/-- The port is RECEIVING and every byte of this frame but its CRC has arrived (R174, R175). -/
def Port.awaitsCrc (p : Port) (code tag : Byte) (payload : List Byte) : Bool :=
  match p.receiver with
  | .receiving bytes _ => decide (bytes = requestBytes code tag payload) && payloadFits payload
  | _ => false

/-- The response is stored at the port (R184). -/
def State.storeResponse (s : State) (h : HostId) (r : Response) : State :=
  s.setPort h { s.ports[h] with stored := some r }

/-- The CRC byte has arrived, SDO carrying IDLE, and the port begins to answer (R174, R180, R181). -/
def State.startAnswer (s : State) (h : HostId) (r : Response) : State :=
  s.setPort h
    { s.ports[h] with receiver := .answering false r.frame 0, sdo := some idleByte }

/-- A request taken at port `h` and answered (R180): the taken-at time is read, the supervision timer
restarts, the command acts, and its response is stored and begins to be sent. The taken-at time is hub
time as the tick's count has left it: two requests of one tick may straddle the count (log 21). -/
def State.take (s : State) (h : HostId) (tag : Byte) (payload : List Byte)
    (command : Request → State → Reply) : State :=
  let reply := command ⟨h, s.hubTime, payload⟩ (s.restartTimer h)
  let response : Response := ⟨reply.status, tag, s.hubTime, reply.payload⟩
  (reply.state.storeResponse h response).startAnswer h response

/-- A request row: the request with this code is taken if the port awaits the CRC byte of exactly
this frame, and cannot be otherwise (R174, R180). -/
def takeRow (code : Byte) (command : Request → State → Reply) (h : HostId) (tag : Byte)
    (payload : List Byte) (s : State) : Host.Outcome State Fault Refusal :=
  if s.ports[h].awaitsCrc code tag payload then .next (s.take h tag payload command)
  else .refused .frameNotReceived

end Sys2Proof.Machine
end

· · ·

Return the span of lines in the data above that opens at the line with "let response : Response" and closes at the line with "this frame, and", exactly, ends included, nothing else.

• **ANSWER TO THE PROBLEM**:
  let response : Response := ⟨reply.status, tag, s.hubTime, reply.payload⟩
  (reply.state.storeResponse h response).startAnswer h response

/-- A request row: the request with this code is taken if the port awaits the CRC byte of exactly
this frame, and cannot be otherwise (R174, R180). -/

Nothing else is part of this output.